• [Task]
Somewhere below is a line with "induction l with" and, later, a line with "hi = true := by"; repeat those two lines and all the lines between them, exactly as they are.

• [Dataset content]
____

/-- Settles O3: each uniform instruction of the table writes one word as its result; the table holds no other. -/
theorem uniformResults : Obligations.UniformResults := by
  intro i s u d x h hu
  cases i
  -- Arithmetic, logic and moves (R122, R123).
  case uadd => cases hu; exact h.exec_result (exec_uadd ..) rfl
  case usub => cases hu; exact h.exec_result (exec_usub ..) rfl
  case umul => cases hu; exact h.exec_result (exec_umul ..) rfl
  case uand => cases hu; exact h.exec_result (exec_uand ..) rfl
  case uor => cases hu; exact h.exec_result (exec_uor ..) rfl
  case uxor => cases hu; exact h.exec_result (exec_uxor ..) rfl
  case ushl => cases hu; exact h.exec_result (exec_ushl ..) rfl
  case ushr => cases hu; exact h.exec_result (exec_ushr ..) rfl
  case umovi => cases hu; exact h.exec_result (exec_umovi ..) rfl
  case umovh => cases hu; exact h.exec_result (exec_umovh ..) rfl
  -- Masks, roles, slots and regions (R98, R102, R412, R415).
  case mmovGM => cases hu; exact h.exec_result (exec_mmovGM ..) rfl
  case mpop => cases hu; exact h.exec_result (exec_mpop ..) rfl
  case roleGet => cases hu; exact h.exec_result (exec_roleGet ..) rfl
  case slotq => cases hu; exact h.exec_result (exec_slotq ..) rfl
  case rstat => cases hu; exact h.exec_result (exec_rstat ..) rfl
  all_goals exact nomatch hu

/-! ### Shuffles (R126) -/

/-- The lane a shuffle reads and its flag, as one choice. -/
theorem Ctx.shuffleLane_eq (c : Ctx) (kind w l : Nat) :
    c.shuffleLane kind w l =
      let q := shuffleSrc kind w (l % w) (c.val 1 l)
      if q.2 = true ∨ hasLane c.gang.live (l - l % w + q.1) = false then (l, true) else (l - l % w + q.1, false) := by
  simp only [Ctx.shuffleLane, Bool.or_eq_true, Bool.not_eq_true']

/-- A result leaves the masks, and then bits of one of them are written (R126). -/
theorem Ready.wrote_writeMaskLanes {i : Instr} {s : State} {u : Issue} (h : Ready i s u) (d n : Nat) (f : Nat → Nat)
    (hd : ∃ o ∈ i.info.opnds, o.reg.toNat = d) (k : Nat) (p : Nat → Bool) :
    Gave s i u d n f ((s.moved i u).writeMask k ((s.ctx i u).maskWith k p))
      (((s.ctx i u).write (s.issued i u) d n f).writeMaskLanes u.gang k (s.ctx i u).act p) := by
  have hfound : (find (s.issued i u).gangs u.gang).isSome = true := by rw [h.issued_found]; exact h.gang
  have hwritten := (Ctx.write_found (s.ctx i u) (s.issued i u) d n f u.gang hfound).trans hfound
  have hwrote := h.wrote d n f hd
  have hmask : (((s.ctx i u).write (s.issued i u) d n f).gang u.gang).mask k = (s.gang u.gang).mask k := by rw [hwrote.gang]; rfl
  have hmove := hwrote.move hwritten (Gang.writeMask_moves k ((s.ctx i u).maskWith k p)) (by rw [Gang.writeMask_rest])
  have hbits : ((s.ctx i u).write (s.issued i u) d n f).writeMaskLanes u.gang k (s.ctx i u).act p =
      ((s.ctx i u).write (s.issued i u) d n f).modGang u.gang fun g => g.writeMask k ((s.ctx i u).maskWith k p) :=
    State.modGang_congr _ _ _ _ (by rw [hmask]; rfl)
  rw [hbits]
  exact hmove

/-- A shuffle takes the operand of the lanes it reads, and writes their flags where a mask is named. -/
theorem Ready.exec_shuffle {i : Instr} {s : State} {u : Issue} (h : Ready i s u) {kind : Nat} {p : OPfx} {d : Reg} {wid : BitVec 3}
    {flg : BitVec 4} {src : Nat → Nat × Bool} (hx : exec i s = shuffleInstr i kind p d wid flg s)
    (hd : i.info.opnds.getLast?.map (·.reg) = some d) (hsrc : ∀ l, (s.ctx i u).shuffleLane kind (2 ^ wid.toNat) l = src l) :
    ∃ t, exec i s = .next t ∧ Gave s i u d.toNat (pairN (effType p 9)) (fun l => (s.ctx i u).val 0 (src l).1)
      (if flg = 15 then s.moved i u
       else (s.moved i u).writeMask flg.toNat ((s.ctx i u).maskWith flg.toNat fun l => (src l).2)) t := by
  obtain rfl : (s.ctx i u).shuffleLane kind (2 ^ wid.toNat) = src := funext hsrc
  obtain ⟨o, ho, hreg⟩ := Option.map_eq_some_iff.mp hd
  have hdst : ∃ o ∈ i.info.opnds, o.reg.toNat = d.toNat := ⟨o, List.mem_of_getLast? ho, congrArg _ hreg⟩
  refine ⟨_, h.exec_ok hx rfl, ?_⟩
  by_cases hflg : flg = 15
  · simp only [hflg, if_true]
    exact h.wrote _ _ _ hdst
  · simp only [hflg, if_false]
    exact h.wrote_writeMaskLanes _ _ _ hdst _ _

/-- Settles O4: by index, up, down and by exclusive-or, the lanes read are those of the statement. -/
theorem shuffleResults : Obligations.ShuffleResults := by
  intro i s u d n flg src h hs
  cases i
  case shfi => cases hs; exact h.exec_shuffle (exec_shfi ..) rfl (Ctx.shuffleLane_eq _ 0 _)
  case shfu => cases hs; exact h.exec_shuffle (exec_shfu ..) rfl (Ctx.shuffleLane_eq _ 1 _)
  case shfd => cases hs; exact h.exec_shuffle (exec_shfd ..) rfl (Ctx.shuffleLane_eq _ 2 _)
  case shfx => cases hs; exact h.exec_shuffle (exec_shfx ..) rfl (Ctx.shuffleLane_eq _ 3 _)
  all_goals exact nomatch hs

end Sys2Proof.Machine
end

section
/-! PROOFS. Floating-point and conversion instructions: the results they complete with, and NaN operands (spec/05_float.md R130, R131,
R135 to R146). -/

namespace Sys2Proof.Machine

/-! ### NaNs and their patterns -/

/-- A pattern is a NaN's where its exponent is all ones and its fraction is not zero (R131). -/
theorem unpack_isNan_iff (f : Fmt) (ftz : Bool) (x : Nat) :
    (unpack f ftz x).isNan = true ↔ bits x (f.eb + f.fb - 1) f.fb = 2 ^ f.eb - 1 ∧ x % 2 ^ f.fb ≠ 0 := by
  unfold unpack
  by_cases hex : bits x (f.eb + f.fb - 1) f.fb = 2 ^ f.eb - 1
  · by_cases hfr : x % 2 ^ f.fb = 0 <;> simp [hex, hfr, Fv.isNan]
  · simp only [hex, if_false, false_and, iff_false]
    split <;> exact Bool.false_ne_true

/-- A NaN that is read has a fraction of its format. -/
theorem frac_lt_of_unpack_eq_nan {f : Fmt} {ftz s : Bool} {x fr fb : Nat} (h : unpack f ftz x = .nan s fr fb) :
    fb = f.fb ∧ fr < 2 ^ f.fb := by
  unfold unpack at h
  dsimp only at h
  split at h
  · split at h
    · cases h
    · cases h
      exact ⟨rfl, Nat.mod_lt _ (Nat.two_pow_pos _)⟩
  · split at h <;> cases h

/-- An infinity's pattern with a fraction in it is a NaN's. -/
theorem unpack_inf_add_isNan {f : Fmt} (he : 0 < f.eb) (ftz s : Bool) {fr : Nat} (h0 : fr ≠ 0) (hlt : fr < 2 ^ f.fb) :
    (unpack f ftz (f.inf s + fr)).isNan = true := by
  have hinf : f.inf s + fr = ((if s = true then 2 ^ f.eb else 0) + (2 ^ f.eb - 1)) * 2 ^ f.fb + fr := by
    rw [Fmt.inf, Fmt.signBit, add_mul]
    cases s <;> simp [pow_add]
  have hexp : (if s = true then 2 ^ f.eb else 0) % 2 ^ f.eb = 0 := by cases s <;> simp
  rw [unpack_isNan_iff, hinf, bits, show f.eb + f.fb - 1 + 1 - f.fb = f.eb by omega, Nat.mul_add_mod_self_right, Nat.mod_eq_of_lt hlt]
  refine ⟨?_, h0⟩
  rw [mul_comm, Nat.mul_add_div (Nat.two_pow_pos _), Nat.div_eq_of_lt hlt, Nat.add_zero, Nat.add_mod, hexp, Nat.zero_add, Nat.mod_mod,
    Nat.mod_eq_of_lt (Nat.sub_one_lt (Nat.two_pow_pos _).ne')]

/-- A fraction made quiet is one of its format still, and not zero (R135). -/
theorem quiet_frac {w fr : Nat} (hw : 0 < w) (hlt : fr < 2 ^ w) :
    (if tbit fr (w - 1) = true then fr else fr + 2 ^ (w - 1)) ≠ 0 ∧
      (if tbit fr (w - 1) = true then fr else fr + 2 ^ (w - 1)) < 2 ^ w := by
  have hhalf : 2 ^ w = 2 * 2 ^ (w - 1) := (mul_pow_sub_one hw.ne' 2).symm
  have hpos := Nat.two_pow_pos (w - 1)
  have htop : fr / 2 ^ (w - 1) < 2 := Nat.div_lt_of_lt_mul (by omega)
  split
  · next hset =>
    refine ⟨fun h0 => ?_, hlt⟩
    simp [h0, tbit] at hset
  · next hclear =>
    rw [tbit, beq_iff_eq, Nat.mod_eq_of_lt htop] at hclear
    have : fr < 2 ^ (w - 1) :=
      (Nat.div_eq_zero_iff_lt hpos).mp (Nat.lt_one_iff.mp ((Nat.lt_succ_iff_lt_or_eq.mp htop).resolve_right hclear))
    omega

section
variable {f : Fmt} (he : 0 < f.eb) (hf : 0 < f.fb) (ftz : Bool)
include he hf

/-- A NaN carried into its own format is a NaN. -/
theorem carryNan_isNan (s : Bool) {fr : Nat} (hlt : fr < 2 ^ f.fb) : (unpack f ftz (carryNan f s fr f.fb)).isNan = true := by
  obtain ⟨h0, hlt'⟩ := quiet_frac hf hlt
  rw [carryNan, if_pos le_rfl, Nat.sub_self, pow_zero, mul_one]
  exact unpack_inf_add_isNan he ftz s h0 hlt'

/-- Where an operand is a NaN, so is the result, whatever it would be without (R135). -/
theorem nanElse_isNan (xs : List Nat) (r : Nat) (h : ∃ x ∈ xs, (unpack f ftz x).isNan = true) :
    (unpack f ftz (nanElse f (xs.map (unpack f ftz)) r)).isNan = true := by
  rcases hfind : (xs.map (unpack f ftz)).find? Fv.isNan with _ | v
  · obtain ⟨x, hx, hnan⟩ := h
    exact absurd hnan (List.find?_eq_none.mp hfind _ (List.mem_map_of_mem hx))
  · have hv : v.isNan = true := List.find?_some hfind
    obtain ⟨x, -, hx⟩ := List.mem_map.mp (List.mem_of_find?_eq_some hfind)
    rw [nanElse, hfind]
    cases v with
    | nan s fr fb =>
      obtain ⟨rfl, hlt⟩ := frac_lt_of_unpack_eq_nan hx
      exact carryNan_isNan he hf ftz s hlt
    | inf s => cases hv
    | fin s m e => cases hv

end

/-- Settles O50: each of them asks for the first NaN among its operands before anything else. -/
theorem nanOperands : Obligations.NanOperands := by
  intro f mode ftz x y z hf nan
  obtain ⟨he, hfb⟩ : 0 < f.eb ∧ 0 < f.fb := (by decide : ∀ f ∈ [Fmt.f16, Fmt.bf16, Fmt.f32, Fmt.f64], 0 < f.eb ∧ 0 < f.fb) f hf
  have hnan : ∀ (xs : List Nat) r, (∃ x ∈ xs, nan x) → nan (nanElse f (xs.map (unpack f ftz)) r) := nanElse_isNan he hfb ftz
  refine ⟨fun h => ?two, fun h => ?three, fun h => ?one⟩
  case two =>
    have h2 : ∀ r, nan (nanElse f ([x, y].map (unpack f ftz)) r) := fun r => hnan _ r (by simpa using h)
    exact ⟨h2 _, h2 _, h2 _, h2 _⟩
  case three => exact hnan [x, y, z] _ (by simpa using h)
  case one =>
    have h1 : ∀ r, nan (nanElse f ([x].map (unpack f ftz)) r) := fun r => hnan _ r (by simpa using h)
    exact ⟨h1 _, h1 _⟩

/-! ### One result, instruction by instruction -/

/-- Settles O2: each instruction of the table computes its value for its last operand; the table holds no other. -/
theorem floatResults : Obligations.FloatResults := by
  intro i s u r h hr
  cases i
  -- Arithmetic, in scalar and packed formats (R139, R140).
  case fadd => cases hr; exact h.exec_result (exec_fadd ..) rfl
  case fsub => cases hr; exact h.exec_result (exec_fsub ..) rfl
  case fmul => cases hr; exact h.exec_result (exec_fmul ..) rfl
  case ffma => cases hr; exact h.exec_result (exec_ffma ..) rfl
  case fdiv => cases hr; exact h.exec_result (exec_fdiv ..) rfl
  case fsqrt => cases hr; exact h.exec_result (exec_fsqrt ..) rfl
  case frnd => cases hr; exact h.exec_result (exec_frnd ..) rfl
  case fscl => cases hr; exact h.exec_result (exec_fscl ..) rfl
  case fadd2 => cases hr; exact h.exec_result (exec_fadd2 ..) rfl
  case fmul2 => cases hr; exact h.exec_result (exec_fmul2 ..) rfl
  case ffma2 => cases hr; exact h.exec_result (exec_ffma2 ..) rfl
  -- Order, sign and class (R136, R139, R142).
  case fmin => cases hr; exact h.exec_result (exec_fmin ..) rfl
  case fmax => cases hr; exact h.exec_result (exec_fmax ..) rfl
  case fabs => cases hr; exact h.exec_result (exec_fabs ..) rfl
  case fneg => cases hr; exact h.exec_result (exec_fneg ..) rfl
  case fclass => cases hr; exact h.exec_result (exec_fclass ..) rfl
  -- Conversions (R143 to R145).
  case fcvt => cases hr; exact h.exec_result (exec_fcvt ..) rfl
  case fcvti => cases hr; exact h.exec_result (exec_fcvti ..) rfl
  case icvtf => cases hr; exact h.exec_result (exec_icvtf ..) rfl
  all_goals exact nomatch hr

end Sys2Proof.Machine
end

section
/-! PROOFS. Special functions, tags, barges, rings, barriers, tickets, locks and the words read of the system (spec/05_float.md R147,
spec/08_atomics.md R221 to R231, spec/09_barges.md R238 to R257, spec/10_intervals.md R280, R281): past its own checks, each completes
with what its plan says. -/

namespace Sys2Proof.Machine

/-- The instruction completes as its plan says. -/
def Completes (i : Instr) (s : State) (u : Issue) (p : Plan) : Prop :=
  ∃ w, exec i s = .next (p.post w) ∧ Wrote s i u p.d p.n p.w p.push p.gang w

/-- The plan of an arrival at barrier b, with or without the phase number (R223). -/
def arrivalPlan (s : State) (c : Ctx) (g : Gang) (o : Ord) (b : Nat) (d : Option Reg) : Plan :=
  let r := (s.barrier c.crewId b).arrive
  { gang := g
    post := fun w => (w.setBarrier c.crewId b r.2).addOp
      (c.op o s.next c.lane0 c.act (.barr b r.1 (d.map fun d => ⟨d.toNat, 1, c.act⟩)) none) }

/-! ### Checks that find nothing -/

theorem forall_of_firstSome_eq_none {α β : Type} {f : α → Option β} {l : List α} (h : firstSome f l = none) :
    ∀ x ∈ l, f x = none := by
  induction l with
  | nil => nofun
  | cons x l ih =>
    cases hx : f x with
    | some b => rw [firstSome, hx] at h; cases h
    | none => rw [firstSome, hx] at h; exact List.forall_mem_cons.mpr ⟨hx, ih h⟩

/-- A check that would trap does not: its condition holds. -/
theorem of_ite_none_eq_none {α : Type} {p : Prop} [Decidable p] {a : α} (h : (if p then none else some a) = none) : p :=
  by_contra fun hp => nomatch (if_neg hp).symm.trans h

theorem not_badName {α : Type} {x hi : Nat} {a : α} (h : (if x < 2 ^ hi then none else some a) = none) : ¬ badName x hi = true := by
  simp only [badName, decide_eq_true_eq, not_le]
  exact of_ite_none_eq_none h

theorem Ctx.not_tagMaskBad {α : Type} {c : Ctx} {m : Nat} {a : α}
    (h : (if m / 2 ^ c.pre.tagCount c.crewId = 0 then none else some a) = none) : ¬ c.tagMaskBad m = true := by
  simp only [Ctx.tagMaskBad, bne_iff_ne, ne_eq, not_not]
  exact of_ite_none_eq_none h

/-! ### What an issue does not change of what the units read -/

theorem Ctx.zeroRest_found (c : Ctx) (s : State) (d n j : Nat) (h : (find s.gangs c.gid).isSome) :
    (find (c.zeroRest s d n).gangs j).isSome = (find s.gangs j).isSome := by
  unfold Ctx.zeroRest
  split
  · exact (State.writeLanes_regWrite s c.gid d n _ (fun _ => 0) h).found j
  · rfl

@[simp] theorem Ctx.addUni_layer (c : Ctx) (s : State) (o : Ord) (k : OpKind) (l : Nat) : (c.addUni s o k).layer l = s.layer l := rfl

@[simp] theorem Ctx.park_layer (c : Ctx) (s : State) (w : Nat → Wait) (l : Nat) : (c.park s w).layer l = s.layer l := rfl

@[simp] theorem State.setBarrier_next (s : State) (c b : Nat) (x : Barrier) : (s.setBarrier c b x).next = s.next := by
  unfold State.setBarrier
  split <;> rfl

____

• [Task output]
  induction l with
  | nil => nofun
  | cons x l ih =>
    cases hx : f x with
    | some b => rw [firstSome, hx] at h; cases h
    | none => rw [firstSome, hx] at h; exact List.forall_mem_cons.mpr ⟨hx, ih h⟩

/-- A check that would trap does not: its condition holds. -/
theorem of_ite_none_eq_none {α : Type} {p : Prop} [Decidable p] {a : α} (h : (if p then none else some a) = none) : p :=
  by_contra fun hp => nomatch (if_neg hp).symm.trans h

theorem not_badName {α : Type} {x hi : Nat} {a : α} (h : (if x < 2 ^ hi then none else some a) = none) : ¬ badName x hi = true := by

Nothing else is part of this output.